Changes in the fractal heterogeneity are assessed using pddf and SAS intensity for several representative values of the scaling factors. The relative degree of heterogeneity is confirmed using the dimension spectra. However, depending on the relative values of the scaling factors, the changes can be more clearly visible in a particular space, that is, reciprocal or real. Thus, in order to extract additional structural information we identify three major situations, each one with its particular approach:

• If ${\beta }_{\mathrm{s}1}<<{\beta }_{\mathrm{s}2}$, the system is highly heterogeneous and structural parameters are more clearly visible in pddf (see Figure 3a), since the mass fractal region of the scattering intensity is very short Figure 4a). The scaling factor ${\beta }_{\mathrm{s}1}$ is extracted from the periodicity of large groups of distances, while ${\beta }_{\mathrm{s}2}$ can be extracted in a relatively good approximation, from the periodicity of smaller groups found inside larger ones. The number of fractal iterations coincide with the number of large distinct groups in pddf.
• If ${\beta }_{\mathrm{s}1}\lesssim {\beta }_{\mathrm{s}2}$, separation of pddf in distinct groups of distance is not very clear since the values of distances arising from each of the scaling factors begin to mix with each other (see Figure 3b,c), and thus extracting exact values of the scaling factors can become a very difficult task. However, in the reciprocal space, the corresponding mass fractal region of scattering intensity is characterized by a succession of maxima and minima on a power-law decay (generalized power-law decay) and the value of the largest scaling factor can be clearly estimated from the periodicity of minima. In addition, the fractal dimension can be obtained from the scattering exponent of this power-law decay while the fractal iteration number can be obtained from the number of the minima.
• If ${\beta }_{\mathrm{s}1}={\beta }_{\mathrm{s}2}$, the system reduces to a single scale fractal.
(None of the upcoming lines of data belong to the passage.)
-- ==== Sys2Proof/Laws/Clock.lean ====
section
/-! SUPPORT. The time as one number: ADVANCE_SECOND adds one to it, modulo the clock's cycle (41_time_model.md R112). -/

namespace Sys2Proof.Machine

variable {W : Nat}

/-- The six digits of a Valid time are those of its clock number. -/
theorem Regs.setClock_clock {p : Params} {r : Regs W} (hv : r.Valid p) : r.setClock r.clock = r := by
  obtain ⟨⟨d1, d2, d3, d4, d5, d6⟩, ⟨h24, h12⟩, -⟩ := hv
  have hm : r.minute ≤ 59 := by unfold Regs.minute; omega
  have hs : r.second ≤ 59 := by unfold Regs.second; omega
  have e1 : r.clock / 3600 = if r.FMT24 then r.hour else r.hour % 12 := by unfold Regs.clock; omega
  have e2 : r.clock / 60 % 60 = r.minute := by unfold Regs.clock; omega
  have e3 : r.clock % 60 = r.second := by unfold Regs.clock; omega
  have e4 : (if r.FMT24 then r.clock / 3600 else if r.clock / 3600 = 0 then 12 else r.clock / 3600) = r.hour := by
    rw [e1]
    rcases Bool.eq_false_or_eq_true r.FMT24 with hf | hf
    · simp only [hf, if_true]
    · have := h12 hf
      simp only [hf, Bool.false_eq_true, if_false]
      split <;> omega
  obtain ⟨a1, a2⟩ := digits_of_value (t := r.HT) (u := r.HU) (v := r.hour) d2 rfl
  obtain ⟨a3, a4⟩ := digits_of_value (t := r.MT) (u := r.MU) (v := r.minute) d4 rfl
  obtain ⟨a5, a6⟩ := digits_of_value (t := r.ST) (u := r.SU) (v := r.second) d6 rfl
  simp only [Regs.setClock, e2, e3, e4, ← a1, ← a2, ← a3, ← a4, ← a5, ← a6, Regs.writeDigits]

/-- Two settings of the time: the last one counts. -/
theorem Regs.setClock_setClock (r : Regs W) (c d : Nat) : (r.setClock c).setClock d = r.setClock d := rfl

/-- The clock number of a Valid time lies in the cycle. -/
theorem Regs.clock_lt {p : Params} {r : Regs W} (hv : r.Valid p) : r.clock < r.cycle := by
  obtain ⟨⟨d1, d2, d3, d4, d5, d6⟩, ⟨h24, h12⟩, -⟩ := hv
  unfold Regs.clock Regs.cycle Regs.minute Regs.second
  rcases Bool.eq_false_or_eq_true r.FMT24 with hf | hf
  · have := h24 hf
    simp only [hf, if_true]
    omega
  · have := h12 hf
    simp only [hf, Bool.false_eq_true, if_false]
    omega

/-- A digit pair written from a number below 30 holds it. -/
theorem pair_value_hour {h : Nat} (hh : h ≤ 29) : 10 * (h / 10 % 2 ^ 2) + h % 10 % 2 ^ 4 = h := by omega

/-- A digit pair written from a number below 60 holds it. -/
theorem pair_value_sixty {v : Nat} (hv : v < 60) : 10 * (v / 10 % 2 ^ 3) + v % 10 % 2 ^ 4 = v := by omega

/-- Any clock number of the cycle is the time of a Valid state. -/
theorem Regs.valid_setClock {p : Params} {r : Regs W} (hc : r.CountersInRange p) {c : Nat} (h : c < r.cycle) :
    (r.setClock c).Valid p ∧ (r.setClock c).clock = c := by
  unfold Regs.cycle at h
  have hm := pair_value_sixty (v := c / 60 % 60) (by omega)
  have hs := pair_value_sixty (v := c % 60) (by omega)
  have hr : (if r.FMT24 then c / 3600 else if c / 3600 = 0 then 12 else c / 3600) ≤ 29 := by
    split at h <;> (repeat' split) <;> omega
  have hh := pair_value_hour hr
  simp only [Regs.Valid, Regs.DigitsInRange, Regs.CountersInRange, Regs.clock, Regs.setClock, Regs.writeDigits, Regs.hour,
    Regs.minute, Regs.second, BitVec.toNat_ofNat] at hc ⊢
  rw [hm, hs, hh]
  refine ⟨⟨⟨?_, ?_, ?_, ?_, ?_, ?_⟩, ⟨fun hf => ?_, fun hf => ?_⟩, hc⟩, ?_⟩
  · omega
  · omega
  · omega
  · omega
  · omega
  · omega
  · rw [if_pos hf] at h ⊢; omega
  · rw [hf] at h ⊢
    rw [if_neg (by decide)] at h ⊢
    split <;> omega
  · rcases Bool.eq_false_or_eq_true r.FMT24 with hf | hf <;> rw [hf] at h ⊢
    · rw [if_pos rfl] at h
      rw [if_pos rfl, if_pos rfl]
      omega
    · rw [if_neg (by decide)] at h
      rw [if_neg (by decide), if_neg (by decide)]
      split <;> omega

/-- A Valid time is named by its clock number. -/
theorem Regs.eq_setClock {p : Params} {r q : Regs W} (hv : q.Valid p) (hb : r.SameBesideTime q) (hf : q.FMT24 = r.FMT24) :
    q = r.setClock q.clock := by
  have h := Regs.setClock_clock hv
  obtain ⟨b1, b2, b3, b4, b5⟩ := hb
  conv => lhs; rw [← h]
  simp only [Regs.setClock, Regs.writeDigits, hf, b1, b2, b3, b4, b5]

/-- The carry into the hour at 59:59 makes the clock number one greater, or starts the cycle again. -/
theorem hourInc_clock {r : Regs W} (h1 : r.HT.toNat ≤ 2) (h2 : r.HU.toNat ≤ 9) (h3 : HourInFormat r.FMT24 r.hour)
    (hm : r.minute = 0) (hs : r.second = 0) :
    (hourInc r).clock = r.clock + 3600 ∨ (hourInc r).clock = 0 ∧ r.clock + 3600 = r.cycle := by
  rw [hourInc_eq h1 h2 h3]
  have em (h : Nat) : (r.setH h).minute = 0 := hm
  have es (h : Nat) : (r.setH h).second = 0 := hs
  have ef (h : Nat) : (r.setH h).FMT24 = r.FMT24 := rfl
  rw [Regs.clock, Regs.clock, em, es, ef, hm, hs, Regs.cycle]
  rcases Bool.eq_false_or_eq_true r.FMT24 with hf | hf
  · have := h3.1 hf
    rw [hf, if_pos rfl, if_pos rfl, if_pos rfl, if_pos rfl, Regs.setH_hour (by omega)]
    omega
  · have := h3.2 hf
    rw [hf, if_neg (by decide), if_neg (by decide), if_neg (by decide), if_neg (by decide), Regs.setH_hour (by omega)]
    omega

/-- ADVANCE_SECOND's effect makes the clock number one greater, or starts the cycle again. -/
theorem advanceSecond_clock_cases {r : Regs W} (hd : r.DigitsInRange) (hh : HourInFormat r.FMT24 r.hour) :
    (advanceSecond r).clock = r.clock + 1 ∨ (advanceSecond r).clock = 0 ∧ r.clock + 1 = r.cycle := by
  obtain ⟨d1, d2, d3, d4, d5, d6⟩ := hd
  have e4 : ((0 : BitVec 4)).toNat = 0 := rfl
  have e3 : ((0 : BitVec 3)).toNat = 0 := rfl
  unfold advanceSecond
  split
  next h1 =>
    left
    simp only [Regs.clock, Regs.hour, Regs.minute, Regs.second]
    bv_omega
  next h1 =>
    split
    next h2 =>
      left
      simp only [Regs.clock, Regs.hour, Regs.minute, Regs.second, e4]
      bv_omega
    next h2 =>
      have hs : r.second = 59 := by unfold Regs.second; omega
      have c0 : r.clock = 3600 * (if r.FMT24 then r.hour else r.hour % 12) + 60 * r.minute + 59 := by
        rw [Regs.clock, hs]
      unfold carryMinute
      split
      next h3 =>
        change r.MU.toNat < 9 at h3
        left
        rw [c0]
        simp only [Regs.clock, Regs.hour, Regs.minute, Regs.second, e3, e4]
        bv_omega
      next h3 =>
        change ¬ r.MU.toNat < 9 at h3
        split
        next h4 =>
          change r.MT.toNat < 5 at h4
          left
          rw [c0]
          simp only [Regs.clock, Regs.hour, Regs.minute, Regs.second, e3, e4]
          bv_omega
        next h4 =>
          change ¬ r.MT.toNat < 5 at h4
          have hm : r.minute = 59 := by unfold Regs.minute; omega
          have k := hourInc_clock (r := { r with MT := 0, MU := 0, ST := 0, SU := 0 }) d1 d2 hh rfl rfl
          have c1 : Regs.clock { r with MT := 0, MU := 0, ST := 0, SU := 0 } + 3600 = r.clock + 1 := by
            rw [c0, hm]
            rfl
          rw [c1] at k
          exact k

/-- ADVANCE_SECOND's effect adds one second to the clock number, modulo the cycle (R109, R112). -/
theorem advanceSecond_clock {p : Params} {r : Regs W} (hv : r.Valid p) :
    (advanceSecond r).clock = (r.clock + 1) % r.cycle := by
  have hlt := Regs.clock_lt (valid_advanceSecond hv)
  rw [Regs.cycle, advanceSecond_FMT24, ← Regs.cycle] at hlt
  rcases advanceSecond_clock_cases hv.1 hv.2.1 with h | ⟨h, hc⟩
  · rw [h] at hlt ⊢
    exact (Nat.mod_eq_of_lt hlt).symm
  · rw [h, hc, Nat.mod_self]

/-- ADVANCE_SECOND's effect (R109): the time one second later in the cycle, and nothing else. -/
theorem advanceSecond_eq {p : Params} {r : Regs W} (hv : r.Valid p) :
    advanceSecond r = r.setClock ((r.clock + 1) % r.cycle) := by
  rw [← advanceSecond_clock hv]
  exact Regs.eq_setClock (valid_advanceSecond hv) (advanceSecond_beside r) (advanceSecond_FMT24 r)

end Sys2Proof.Machine
end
Structural properties of such systems have been studied elsewhere (see Reference [30]).

Since multifractal spectra can be obtained by analyzing the images captured using various techniques, such as atomic force microscopy, scanning/transmission electron microscopy, computed tomography etc., a combined analysis of multifractal spectra together with SAS data can provide a route towards a more detailed structural analysis of multifractal structures at nano/micro-scales by exploiting the advantages provided by both real and reciprocal space analysis.